知らないことが圧倒的に多い

雑感

日本語を日常の母語として使い、書き、話しているが、知らないことが圧倒的に多い。しかし、知らないまま、ほとんど無意識のうちに何も考えないで使っている言葉郡は、多くの人々が日常の中で使ってきたものであり、言葉には多かれ少なかれ、発展の歴史がある。その歴史を垣間見ることが、自分の考え方や生き方にも影響を与えることがあるだろう。

知らないことが圧倒的に多いことを認めることは、自分の無力を思い知らせてくれるだけではなく、傲慢になることに対するブレーキにもなる。自分が万能感をもたず、上から目線にもならず、学ぶことができる位置に自分を置き続けるためには、知らないことが多いという事実を胸に抱き続けることが大切だろう。光をともせば、その光は闇を照らすが、さらに闇が深いことをより一層認識するというように。

日曜日にジストシネマの中にあるWAYで本の森を歩いた。知識が本という形になって本棚に並んでいる。圧倒的に自分の知らない知見が森のように存在している。この森の中に分け入って、2冊の本を選んで、セルフレジで決済をした。

同時並行で10冊ぐらいの本を読む。その間に一般質問用の資料に目を通す。能登半島の震災関係では、「議会と自治体」に載っている国会議員を含む共産党の議員のレポートが役に立った。地震が起こって何が問題になっているのかを現場感覚である程度つかめるようになった。

それと並行して、「かつらぎ町地域防災計画」を読んでいる。
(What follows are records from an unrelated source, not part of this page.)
-- ==== Sys2Proof/Tests/Slice0.lean ====
section
/-! SUPPORT. Tests: the smoke of WellFormed, words of the encoding, single steps whose expected results are the
vectors of 95_test_vectors.md and 96_test_vectors_tcp_programs.md, and a witness for the hypotheses of every
obligation that has some. -/

namespace Sys2Proof.Tests

set_option Elab.async false

open Machine Claims

/-! Helpers. -/

/-- The `n` bytes of a number, first byte first. -/
def octets (n v : Nat) : Bytes := (List.range n).map fun i => BitVec.ofNat 8 (v / 256 ^ (n - 1 - i))

/-- What a next state shows; `none` where there is none. -/
def shown {α : Type} (o : Host.Outcome State Fault Refusal) (f : State → α) : Option α :=
  match o with
  | .next t => some (f t)
  | .fault _ | .refused _ => none

/-- 192.0.2.1, this host (95_test_vectors.md). -/
def hostH : Word := 0xC0000201

/-- 192.0.2.50, the peer. -/
def peerR : Word := 0xC0000232

/-- Setup S0 (95_test_vectors.md), the lock held by task 1, a link that accepts, hooks at their defaults. -/
def s0 : State :=
  { State.reset with
    lock := .held 1, tid := 1
    ifs := [{ Iface.reset Params.sample with mtu := 1500, addr := [⟨hostH, 24, .valid⟩] }]
    link := [true, true, true], rtoIn := [0], deferIn := [false] }

/-- Operand registers written from `A0` on. -/
def withRegs (l : List Word) (s : State) : State := { s with a := Vector.ofFn fun i => l[i.val]? }

/-- Bytes placed in buffer memory. -/
def withBytes (a : Word) (b : Bytes) (s : State) : State := { s with mem := memStore s.mem a b }

/-- The interface record changed. -/
def withIface (f : Iface → Iface) (s : State) : State := { s with ifs := s.ifs.map f }

/-- Record 1 placed. -/
def withK (k : Sock) (s : State) : State := { s with socks := s.socks.set 1 k }

/-- Record 0 placed. -/
def withL (k : Sock) (s : State) : State := { s with socks := s.socks.set 0 k }

/-- The record K1 (96_test_vectors_tcp_programs.md), in a given state. -/
def k1 (st : TcpState) : Sock :=
  { Sock.reset with
    type := .stream, owned := true, localAddr := .v4 hostH, remoteAddr := .v4 peerR, localPort := 80
    remotePort := 4000, iss := 5000, sndUna := 5001, sndNxt := 5001, irs := 9000, rcvNxt := 9001
    rcvWnd := 2048, sndWnd := 8192, maxSndWnd := 8192, mss := 1460, state := st }

/-- A listener on port 80. -/
def listener : Sock :=
  { Sock.reset with type := .stream, owned := true, localPort := 80, state := .listen, synqMax := 4 }

/-- The TCP parts of what was sent. -/
def sent (s : State) : List Bytes := s.txq.map fun e => e.pkt.drop 20

/-- A received segment. -/
def segmentOf (n v : Nat) : Segment := parseSegment (octets n v)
そういうことなので、問題意識が防災の方に偏り始めている。
町の地域防災計画は課題が羅列されていて、いったい何をどう具体化しようとしているのかという点が見えにくい。
今回は、避難場所の確保の問題をテーマに質問をするようにしている。本町には避難場所(及び建物)は65箇所ある。このうち20の施設は、昭和56年以前の建物なので耐震基準を満たしていない。45か所の中にある建物は耐震基準をクリアしているが、肝心なのは耐震診断を行って、実際の建物が耐震の強度を持っているのかを見極めることにある。
ぼくは、そういう作業ができているのかという点を課題にして、自分の住む地域で避難場所になっている施設が、本当に避難場所に使えるのかどうかを見極める質問をしたいと思っている。これは、かつらぎ町の防災計画をさらに具体化する上で必要な課題だと思う。
震災関連死をなくすためには、避難場所に収容できる人数を把握する必要がある。いったいその施設で、個人のプライバシーを守りながら何人の人を受け入れることができるのか。この点を見極めておく必要がある。ぼくの住む地域では、笠田高校が避難場所になっている。この笠田高校に何人の住民が避難できるのか。グラウンドにテントを張り、敷地での車中泊も含めて対応することを前提に、受け入れることのできる人数を計算しておく必要がある。

風水害との決定的違いは、地震の場合、建物の全壊、半壊によって住む場所を失う人が大量に生まれる可能性があるということだ。もちろん風水害でも紀ノ川の堤防が決壊すると、すさまじい戸数が浸水し避難生活を余儀なくされるが、紀ノ川の堤防が決壊しない場合、避難生活は、水が引くに従って解消されていくケースが多い。しかし、地震は、いったん家屋が倒壊すると、長期にわたって避難生活を余儀なくされる。このことを前提に考えると、避難場所には、生活する上で必要な水と食料、炊き出しの仕組み、日用生活用品、お金、寝起きできる空間と毛布などの寝具、収容人数に見合うトイレ、お風呂、洗濯できる機能などが必要になる。つまり、避難場所で生活するためには、家庭が持っている機能を再現しなければならないということになる。

これらのことをどのようにして実現するのかを、具体的に計画として考え始めないと、具体的な震災対策は前に進まない。同時に避難場所が機能するためには、最低徒歩で避難場所に行くことのできる道を確保しなければならない。この仕事は震災直後の大仕事として認識する必要がある。

日本人は、ことが起こってから必死になって対応することが上手だと言われている。アメリカのようにすべての事柄を想定して、対策を講じ、実行に移すということが苦手。
仮定の話は、当然確定しない事実なので、想定そのものが枝分かれする。アメリカでは、この枝分かれしていく課題を把握し、対応すべきプランとして計画が組み立てられることが多いという。用意している選択肢は、プランAがだめならプランBで行くというような少ないものではなく、100以上のプランが存在することもある。ここには考え方の歴然とした違いがある。

防災計画の具体化は、この枝分かれしていく想定に対して、具体的なプランを立てるという側面がある。日本もこういう考え方に慣れていかなければならない。